For the first sample, the prompt received by the LLM will be:
> ```Consider a microbial sample from the host "chicken" and the isolation source "Epidemic materials". Label the sample as one of the following categories: "Humans", "Livestock", "Food", "Freshwater", "Anthropogenic", "Marine", "Sediment", "Agriculture", "Soil", "Terrestrial", "Plants", "Animals", "NA". Give a strictly one-word response without punctuation marks.```


### input_csv (.csv)

This is your input data. It can have any number of columns. You will need to write your per-sample prompt according to the column order (see above).

```
Annotation_Accession,host,isolation_source
GCF_019552145.1_ASM1955214v1,chicken,Epidemic materials
GCF_001635975.1_ASM163597v1,Homo sapiens,NA
GCF_900636445.1_41965_G01,NA,Oral Cavity
```

### output_csv (.csv)
Path to the output file, which will be created as the program runs.
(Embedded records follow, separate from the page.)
-- ==== Sys2Proof/Tests/Slice0.lean ====
section
/-! SUPPORT. Tests: ill-formed terms the check refuses, worked examples and sequences of the spec run on small states,
and for every statement with hypotheses a state and operands that meet them all. -/

namespace Sys2Proof.Tests

open Sys2Proof Sys2Proof.Machine

/-! ## Small states -/

/-- A READY device with every lane up, two free slots and, so, a low pool. -/
def calm : State := { State.reset with
  device := .ready
  signal := .ready
  pool := ⟨[3, 4], [], [], 0, .low⟩
  lanes := Vector.replicate 4 ⟨.active, .up, [], 32, 0, [], none, 511⟩ }

/-- A chunk record without history. -/
def chunkRec (k : Nat) (slot : Option Slot) (st : ChunkState) (ranges : List Range) : ChunkRecord :=
  ⟨k, slot, st, ranges, 0, 0, none⟩

/-- A stream in OPEN with tag 7 and this window, whose committed offset is `committed`. -/
def stream (committed : Nat) (window : List ChunkRecord) : Context where
  state := .opened
  cause := none
  tag := 7
  w := window.length
  b := 2
  t := 2
  pattern := false
  target := 9
  base := 5000
  cap := 1000
  reserve := 16
  committed := committed
  final := none
  window := window
  history := []
  holdFailures := 0
  streaming := false
  flushPending := false
  earlyWarningIssued := false
  capacityReached := false
  idleReported := false
  lastArrival := 0
  notices := .none
  replyLane := some 0
  counts := ⟨0, 0, 0, 0, 0, 0, 0, 0, 0, 0, 0, 0, 0, 0⟩

/-- The calm device with a stream at index 14, way 0 of row 7, its slots assigned in the pool. -/
def holding (c : Context) (uses : List (Slot × SlotUse)) : State :=
  { calm with table := [(14, ⟨true, some c⟩)], pool := ⟨[3, 4], uses, [], 0, .low⟩ }

/-- What a command leaves. -/
def after (x : Instr) (s : State) : State :=
  match exec x s with
  | .next t => t
  | .fault _ => s
  | .refused _ => s

/-- A segment record (11.2) for tag 7. -/
def segment (o : Nat) (flags : Byte) (payload : List Byte) : List Byte :=
  le 4 7 ++ le 6 o ++ le 2 payload.length ++ [flags, 0, 0, 0] ++ payload

/-- A state with one record waiting in lane 0. -/
def pushed (s : State) (record : List Byte) : State :=
  s.modifyLane 0 fun v => { v with ingress := [record], credit := 31 }

/-- A state with one command record, its bytes after the identifier given, at the head of the command queue. -/
def commanded (s : State) (code : Byte) (parameters : List Byte) : State :=
  { s with commands := [[code, 0, 1, 0] ++ parameters ++ List.replicate (44 - parameters.length) 0] }

/-- The parameter bytes of OPEN (11.4). -/
def openBytes (tag w b t cap start : Nat) : List Byte :=
  le 4 tag ++ [BitVec.ofNat 8 w, BitVec.ofNat 8 b, BitVec.ofNat 8 t, 0] ++ le 4 9 ++ le 6 5000 ++ [0, 0] ++ le 8 cap ++
    le 8 0 ++ le 8 start

/-- A COMPLETE record (11.3). -/
def completion (tag : Nat) (status : Byte) (check : Nat) : List Byte := le 4 tag ++ [status, 0, 0, 0] ++ le 4 check

/-- A device context where nothing but the event records' kinds is looked at. -/
def kinds (s : State) : List Nat := s.events.map fun e => e.event.kindCode
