-- ==== Sys2Proof/Laws/Grid.lean ====
section
/-! SUPPORT. What `layoutState` leaves in the three grid spaces, cell by cell. -/

namespace Sys2Proof.Machine

theorem layoutMarks_length (p : Symbol) : (layoutMarks p).length = p.n * p.n := by simp [layoutMarks]

/-- A cell of the grid has an index below `N*N`. -/
theorem cell_index_lt {n r c : Nat} (hr : r < n) (hc : c < n) : r * n + c < n * n :=
  calc r * n + c < r * n + n := by omega
    _ = (r + 1) * n := by rw [Nat.succ_mul]
    _ ≤ n * n := Nat.mul_le_mul_right n hr

/-- The mark at the index of cell `(r, c)` (R31). -/
theorem layoutMarks_cell (p : Symbol) (r c : Nat) (hr : r < p.n) (hc : c < p.n) :
    (layoutMarks p)[r * p.n + c]? = some (layoutCell p r c) := by
  have h1 : (r * p.n + c) / p.n = r := by
    rw [Nat.add_comm, Nat.mul_comm, Nat.add_mul_div_left _ _ (by omega), Nat.div_eq_of_lt hc, Nat.zero_add]
  have h2 : (r * p.n + c) % p.n = c := by
    rw [Nat.add_comm, Nat.mul_comm, Nat.add_mul_mod_self_left, Nat.mod_eq_of_lt hc]
  simp [layoutMarks, List.getElem?_range (cell_index_lt hr hc), h1, h2]

/-- Writing one value for each mark of the layout: what the cell then holds. -/
theorem bufGet_write_marks {α : Type} (p : Symbol) (f : Mark → α) (b : Buffer α) (r c : Nat) (hr : r < p.n) (hc : c < p.n) :
    bufGet (bufWrite b 0 ((layoutMarks p).map f)) (r * p.n + c) = some (f (layoutCell p r c)) := by
  rw [bufGet_bufWrite, if_pos ⟨by omega, by simpa [layoutMarks_length] using cell_index_lt hr hc⟩, List.getElem?_map,
    Nat.sub_zero, layoutMarks_cell p r c hr hc, Option.map_some]

/-- Writing one value for each mark of the layout leaves every index from `N*N` on as it was. -/
theorem bufGet_write_marks_outside {α : Type} (p : Symbol) (f : Mark → α) (b : Buffer α) (i : Nat) (h : p.n * p.n ≤ i) :
    bufGet (bufWrite b 0 ((layoutMarks p).map f)) i = bufGet b i := by
  rw [bufGet_bufWrite]
  simp [layoutMarks_length, Nat.not_lt.2 h]

end Sys2Proof.Machine
end

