/-! `clearState` -/

@[simp] theorem clearState_ver (s : State) : (clearState s).ver = 0#6 := rfl
@[simp] theorem clearState_ecl (s : State) : (clearState s).ecl = 0#2 := rfl
@[simp] theorem clearState_dclen (s : State) : (clearState s).dclen = 0#12 := rfl
@[simp] theorem clearState_eclen (s : State) : (clearState s).eclen = 0#12 := rfl
@[simp] theorem clearState_gendeg (s : State) : (clearState s).gendeg = 0#5 := rfl
@[simp] theorem clearState_cfgv (s : State) : (clearState s).cfgv = false := rfl
@[simp] theorem clearState_rawv (s : State) : (clearState s).rawv = false := rfl
@[simp] theorem clearState_ecv (s : State) : (clearState s).ecv = false := rfl
@[simp] theorem clearState_cwv (s : State) : (clearState s).cwv = false := rfl
@[simp] theorem clearState_layv (s : State) : (clearState s).layv = false := rfl
@[simp] theorem clearState_plv (s : State) : (clearState s).plv = false := rfl
@[simp] theorem clearState_ferr (s : State) : (clearState s).ferr = 0#8 := rfl
@[simp] theorem clearState_gen (s : State) : (clearState s).gen = [] := rfl
@[simp] theorem clearState_dc (s : State) : (clearState s).dc = [] := rfl
@[simp] theorem clearState_ec (s : State) : (clearState s).ec = [] := rfl
@[simp] theorem clearState_cw (s : State) : (clearState s).cw = [] := rfl
@[simp] theorem clearState_data (s : State) : (clearState s).data = [] := rfl
@[simp] theorem clearState_rsvtag (s : State) : (clearState s).rsvtag = [] := rfl
@[simp] theorem clearState_rsvdark (s : State) : (clearState s).rsvdark = [] := rfl
@[simp] theorem clearState_inputs (s : State) : (clearState s).inputs = s.inputs := rfl
@[simp] theorem clearState_resp (s : State) : (clearState s).resp = none := rfl

/-! `present` -/

@[simp] theorem present_ver (w : Word) (s : State) : (present w s).ver = s.ver := rfl
@[simp] theorem present_ecl (w : Word) (s : State) : (present w s).ecl = s.ecl := rfl
@[simp] theorem present_dclen (w : Word) (s : State) : (present w s).dclen = s.dclen := rfl
@[simp] theorem present_eclen (w : Word) (s : State) : (present w s).eclen = s.eclen := rfl
@[simp] theorem present_gendeg (w : Word) (s : State) : (present w s).gendeg = s.gendeg := rfl
@[simp] theorem present_cfgv (w : Word) (s : State) : (present w s).cfgv = s.cfgv := rfl
@[simp] theorem present_rawv (w : Word) (s : State) : (present w s).rawv = s.rawv := rfl
@[simp] theorem present_ecv (w : Word) (s : State) : (present w s).ecv = s.ecv := rfl
@[simp] theorem present_cwv (w : Word) (s : State) : (present w s).cwv = s.cwv := rfl
@[simp] theorem present_layv (w : Word) (s : State) : (present w s).layv = s.layv := rfl
@[simp] theorem present_plv (w : Word) (s : State) : (present w s).plv = s.plv := rfl
@[simp] theorem present_ferr (w : Word) (s : State) : (present w s).ferr = s.ferr := rfl
@[simp] theorem present_gen (w : Word) (s : State) : (present w s).gen = s.gen := rfl
@[simp] theorem present_dc (w : Word) (s : State) : (present w s).dc = s.dc := rfl
@[simp] theorem present_ec (w : Word) (s : State) : (present w s).ec = s.ec := rfl
@[simp] theorem present_cw (w : Word) (s : State) : (present w s).cw = s.cw := rfl
@[simp] theorem present_data (w : Word) (s : State) : (present w s).data = s.data := rfl
@[simp] theorem present_rsvtag (w : Word) (s : State) : (present w s).rsvtag = s.rsvtag := rfl
@[simp] theorem present_rsvdark (w : Word) (s : State) : (present w s).rsvdark = s.rsvdark := rfl
@[simp] theorem present_inputs (w : Word) (s : State) : (present w s).inputs = .command w :: s.inputs := rfl
@[simp] theorem present_resp (w : Word) (s : State) : (present w s).resp = s.resp := rfl

/-! `flagsAfterCfg` -/

@[simp] theorem flagsAfterCfg_ver (s : State) : (flagsAfterCfg s).ver = s.ver := rfl
@[simp] theorem flagsAfterCfg_ecl (s : State) : (flagsAfterCfg s).ecl = s.ecl := rfl
@[simp] theorem flagsAfterCfg_dclen (s : State) : (flagsAfterCfg s).dclen = s.dclen := rfl
@[simp] theorem flagsAfterCfg_eclen (s : State) : (flagsAfterCfg s).eclen = s.eclen := rfl
@[simp] theorem flagsAfterCfg_gendeg (s : State) : (flagsAfterCfg s).gendeg = s.gendeg := rfl
@[simp] theorem flagsAfterCfg_cfgv (s : State) : (flagsAfterCfg s).cfgv = true := rfl
@[simp] theorem flagsAfterCfg_rawv (s : State) : (flagsAfterCfg s).rawv = false := rfl
@[simp] theorem flagsAfterCfg_ecv (s : State) : (flagsAfterCfg s).ecv = false := rfl
@[simp] theorem flagsAfterCfg_cwv (s : State) : (flagsAfterCfg s).cwv = false := rfl
@[simp] theorem flagsAfterCfg_layv (s : State) : (flagsAfterCfg s).layv = false := rfl
@[simp] theorem flagsAfterCfg_plv (s : State) : (flagsAfterCfg s).plv = false := rfl
@[simp] theorem flagsAfterCfg_ferr (s : State) : (flagsAfterCfg s).ferr = s.ferr := rfl
@[simp] theorem flagsAfterCfg_gen (s : State) : (flagsAfterCfg s).gen = s.gen := rfl
@[simp] theorem flagsAfterCfg_dc (s : State) : (flagsAfterCfg s).dc = s.dc := rfl
@[simp] theorem flagsAfterCfg_ec (s : State) : (flagsAfterCfg s).ec = s.ec := rfl
@[simp] theorem flagsAfterCfg_cw (s : State) : (flagsAfterCfg s).cw = s.cw := rfl
@[simp] theorem flagsAfterCfg_data (s : State) : (flagsAfterCfg s).data = s.data := rfl
@[simp] theorem flagsAfterCfg_rsvtag (s : State) : (flagsAfterCfg s).rsvtag = s.rsvtag := rfl
@[simp] theorem flagsAfterCfg_rsvdark (s : State) : (flagsAfterCfg s).rsvdark = s.rsvdark := rfl
@[simp] theorem flagsAfterCfg_inputs (s : State) : (flagsAfterCfg s).inputs = s.inputs := rfl
@[simp] theorem flagsAfterCfg_resp (s : State) : (flagsAfterCfg s).resp = s.resp := rfl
The format of the output file will be the same as the input file, with one additional column for the annotation.

Example:
```
Annotation_Accession,host,isolation_source,Annotation
GCF_019552145.1_ASM1955214v1,chicken,Epidemic materials,Livestock
GCF_001635975.1_ASM163597v1,Homo sapiens,NA,Humans
GCF_900636445.1_41965_G01,NA,Oral Cavity,Humans
```

## Optional arguments and using other models
Optional arguments:
```
options:
  -h, --help            show this help message and exit
  --model-name MODEL_NAME
                        ollama model name, default is llama3.2:latest
  --max-tries MAX_TRIES
                        maximum number of attempts per sample if the LLM
                        response is invalid, default is 5
  --silent              if enabled, do not print usual prompt output
  --debug               if enabled, print debug output, and only annotate the
                        first 5 samples
  --disable-system-role
                        Disables the system role, instead having the system
                        prompt come from the user. Set this option when using
                        LLMs that do not have a system role.
```

We have only extensively tested the code with `llama3.2:latest`. Many other models are available at https://ollama.com/search of varying size, speed, and accuracy. Cloud models may not work due to limits on the number of queries.

To use another model, first download the model, and then add the model name to your command. For example:

```
ollama pull gemma3:latest
```

And then modify your command to include `--model-name gemma3`:
> ```myllannotator input/valid_categories.txt input/system_prompt.txt input/per_sample_prompt.txt input/input_data.csv annotated_data.csv --model-name gemma3 --debug --max-tries 3```

To view all the models you have downloaded:
```
ollama list
```



## Important caveats and troubleshooting
- The tool is not deterministic. Different answers may be produced on the same input data.
- The tool will give up on labeling a particular sample after the number of failed attempts exceeds the maximum limit. In that case `NoAnnotation` will show up as the annotation.
- If you get an error like `ollama._types.ResponseError: model 'llama3.2:latest' not found (status code: 404)`, that means you have not downloaded the model from ollama. Run `ollama pull llama3.2:latest` to fix the error.


## Replicating results in the paper

1. **Download data:**
Go to https://rutgers.box.com/v/myLLannotator-data and click the button to download the data.
2. Unzip `myLLannotator-data.zip` and go into the project directory: `cd myLLannotator-data`
3. **Download scripts from github repository:**
Save `paper/annotator.py` and `paper/simple-ARG-duplication-analysis.R` into a new subdirectory `src/`. Your file structure should look like this:

```
myLLannotator-data
├── data
│   └── Maddamsetti2024
│       ├── all-proteins.csv
│       ├── computationally-annotated-gbk-annotation-table.csv
│       ├── duplicate-proteins.csv
│       ├── FileS3-Complete-Genomes-with-Duplicated-ARG-annotation.csv
│       └── gbk-annotation-table.csv
├── results
└── src
    ├── annotator.py
    └── simple-ARG-duplication-analysis.R
```
4. Make sure [required dependencies](#requirements) are installed.
5. Run the python script `src/annotator.py` to annotate the data. Output files will be saved to the `results` folder.
6. Run the R script `src/simple-ARG-duplication-analysis.R` to run the analysis and generate figures.